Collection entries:
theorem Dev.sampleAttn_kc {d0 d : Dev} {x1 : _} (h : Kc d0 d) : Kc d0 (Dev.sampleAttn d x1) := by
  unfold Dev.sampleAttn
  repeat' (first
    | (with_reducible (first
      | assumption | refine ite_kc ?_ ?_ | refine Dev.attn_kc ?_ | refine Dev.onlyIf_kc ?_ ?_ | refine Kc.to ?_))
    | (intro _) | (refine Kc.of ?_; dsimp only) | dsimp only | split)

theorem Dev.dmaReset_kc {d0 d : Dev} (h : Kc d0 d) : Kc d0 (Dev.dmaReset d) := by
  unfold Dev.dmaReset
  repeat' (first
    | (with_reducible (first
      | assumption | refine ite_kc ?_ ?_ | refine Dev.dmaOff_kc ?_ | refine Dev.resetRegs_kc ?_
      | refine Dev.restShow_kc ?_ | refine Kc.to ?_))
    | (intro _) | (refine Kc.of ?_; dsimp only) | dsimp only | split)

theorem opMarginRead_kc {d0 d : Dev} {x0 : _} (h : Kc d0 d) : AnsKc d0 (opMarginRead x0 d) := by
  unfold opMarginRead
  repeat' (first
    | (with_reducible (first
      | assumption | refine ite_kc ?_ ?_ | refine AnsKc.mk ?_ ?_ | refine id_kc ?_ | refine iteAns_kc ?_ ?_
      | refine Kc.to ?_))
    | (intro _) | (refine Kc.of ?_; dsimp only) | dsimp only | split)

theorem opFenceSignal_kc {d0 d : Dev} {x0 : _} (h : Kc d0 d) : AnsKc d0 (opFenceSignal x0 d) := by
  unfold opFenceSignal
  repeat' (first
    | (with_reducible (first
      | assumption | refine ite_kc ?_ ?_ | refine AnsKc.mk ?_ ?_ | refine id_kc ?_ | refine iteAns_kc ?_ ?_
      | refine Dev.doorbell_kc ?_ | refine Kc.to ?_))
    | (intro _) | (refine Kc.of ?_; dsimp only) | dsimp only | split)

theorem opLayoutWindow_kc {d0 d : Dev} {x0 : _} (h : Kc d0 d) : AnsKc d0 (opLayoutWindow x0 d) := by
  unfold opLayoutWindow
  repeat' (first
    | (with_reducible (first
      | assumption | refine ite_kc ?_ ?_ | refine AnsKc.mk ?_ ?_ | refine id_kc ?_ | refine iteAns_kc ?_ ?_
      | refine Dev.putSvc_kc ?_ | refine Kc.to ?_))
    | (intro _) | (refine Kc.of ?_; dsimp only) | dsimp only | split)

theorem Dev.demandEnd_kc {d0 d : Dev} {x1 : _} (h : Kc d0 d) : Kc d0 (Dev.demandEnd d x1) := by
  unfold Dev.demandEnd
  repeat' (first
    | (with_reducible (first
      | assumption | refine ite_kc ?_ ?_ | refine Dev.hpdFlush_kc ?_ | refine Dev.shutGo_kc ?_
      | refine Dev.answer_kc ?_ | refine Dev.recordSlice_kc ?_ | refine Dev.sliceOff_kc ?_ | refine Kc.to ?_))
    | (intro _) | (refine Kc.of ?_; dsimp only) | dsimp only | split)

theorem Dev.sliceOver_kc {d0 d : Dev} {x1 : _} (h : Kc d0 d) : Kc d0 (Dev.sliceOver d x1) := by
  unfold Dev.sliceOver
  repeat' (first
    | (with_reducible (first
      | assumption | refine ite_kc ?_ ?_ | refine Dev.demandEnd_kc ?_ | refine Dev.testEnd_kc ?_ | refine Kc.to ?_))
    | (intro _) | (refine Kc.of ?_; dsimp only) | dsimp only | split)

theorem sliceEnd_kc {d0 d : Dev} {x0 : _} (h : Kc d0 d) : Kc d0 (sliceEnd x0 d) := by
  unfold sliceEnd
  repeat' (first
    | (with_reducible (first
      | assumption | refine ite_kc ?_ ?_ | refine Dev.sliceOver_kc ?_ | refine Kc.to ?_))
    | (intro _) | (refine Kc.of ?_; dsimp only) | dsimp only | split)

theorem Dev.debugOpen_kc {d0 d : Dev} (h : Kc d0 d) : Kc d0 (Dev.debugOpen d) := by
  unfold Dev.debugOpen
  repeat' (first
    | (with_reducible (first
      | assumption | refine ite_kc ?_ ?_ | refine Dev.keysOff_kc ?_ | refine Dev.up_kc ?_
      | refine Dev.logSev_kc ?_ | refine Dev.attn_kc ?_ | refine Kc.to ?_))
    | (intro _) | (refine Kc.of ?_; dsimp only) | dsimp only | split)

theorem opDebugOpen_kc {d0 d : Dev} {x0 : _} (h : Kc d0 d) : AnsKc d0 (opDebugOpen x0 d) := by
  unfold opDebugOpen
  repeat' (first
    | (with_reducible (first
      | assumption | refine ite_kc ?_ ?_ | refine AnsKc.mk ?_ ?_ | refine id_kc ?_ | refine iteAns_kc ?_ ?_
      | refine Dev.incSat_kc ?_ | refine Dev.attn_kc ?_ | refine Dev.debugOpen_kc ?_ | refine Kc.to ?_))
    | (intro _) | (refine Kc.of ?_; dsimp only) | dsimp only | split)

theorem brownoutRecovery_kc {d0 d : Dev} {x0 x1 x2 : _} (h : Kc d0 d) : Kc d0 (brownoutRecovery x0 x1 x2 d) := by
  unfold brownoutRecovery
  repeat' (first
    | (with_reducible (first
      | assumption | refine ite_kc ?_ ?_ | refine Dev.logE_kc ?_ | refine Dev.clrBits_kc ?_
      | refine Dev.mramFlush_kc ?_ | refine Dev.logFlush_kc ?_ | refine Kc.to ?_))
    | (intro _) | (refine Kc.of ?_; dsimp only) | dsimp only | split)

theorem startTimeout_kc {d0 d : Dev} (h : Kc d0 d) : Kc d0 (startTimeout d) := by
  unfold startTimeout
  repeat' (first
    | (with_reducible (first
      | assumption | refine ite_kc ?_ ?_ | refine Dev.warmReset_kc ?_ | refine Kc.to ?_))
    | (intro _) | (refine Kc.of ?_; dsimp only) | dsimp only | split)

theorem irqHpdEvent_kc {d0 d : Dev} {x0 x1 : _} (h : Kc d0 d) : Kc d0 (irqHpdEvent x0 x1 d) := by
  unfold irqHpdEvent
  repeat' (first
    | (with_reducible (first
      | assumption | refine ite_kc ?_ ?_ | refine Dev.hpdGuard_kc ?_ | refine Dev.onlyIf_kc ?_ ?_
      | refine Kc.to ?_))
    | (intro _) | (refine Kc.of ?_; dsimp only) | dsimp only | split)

◆ WHAT TO PRODUCE: In the entries above, find the line with "Dev.sliceOver_kc ?_ | refine Kc.to ?_))" and the line with "Dev.debugOpen_kc ?_ | refine Kc.to ?_))", then restate word for word both of them and every line between, with nothing more.

◆ EXERCISE OUTPUT:
      | assumption | refine ite_kc ?_ ?_ | refine Dev.sliceOver_kc ?_ | refine Kc.to ?_))
    | (intro _) | (refine Kc.of ?_; dsimp only) | dsimp only | split)

theorem Dev.debugOpen_kc {d0 d : Dev} (h : Kc d0 d) : Kc d0 (Dev.debugOpen d) := by
  unfold Dev.debugOpen
  repeat' (first
    | (with_reducible (first
      | assumption | refine ite_kc ?_ ?_ | refine Dev.keysOff_kc ?_ | refine Dev.up_kc ?_
      | refine Dev.logSev_kc ?_ | refine Dev.attn_kc ?_ | refine Kc.to ?_))
    | (intro _) | (refine Kc.of ?_; dsimp only) | dsimp only | split)

theorem opDebugOpen_kc {d0 d : Dev} {x0 : _} (h : Kc d0 d) : AnsKc d0 (opDebugOpen x0 d) := by
  unfold opDebugOpen
  repeat' (first
    | (with_reducible (first
      | assumption | refine ite_kc ?_ ?_ | refine AnsKc.mk ?_ ?_ | refine id_kc ?_ | refine iteAns_kc ?_ ?_
      | refine Dev.incSat_kc ?_ | refine Dev.attn_kc ?_ | refine Dev.debugOpen_kc ?_ | refine Kc.to ?_))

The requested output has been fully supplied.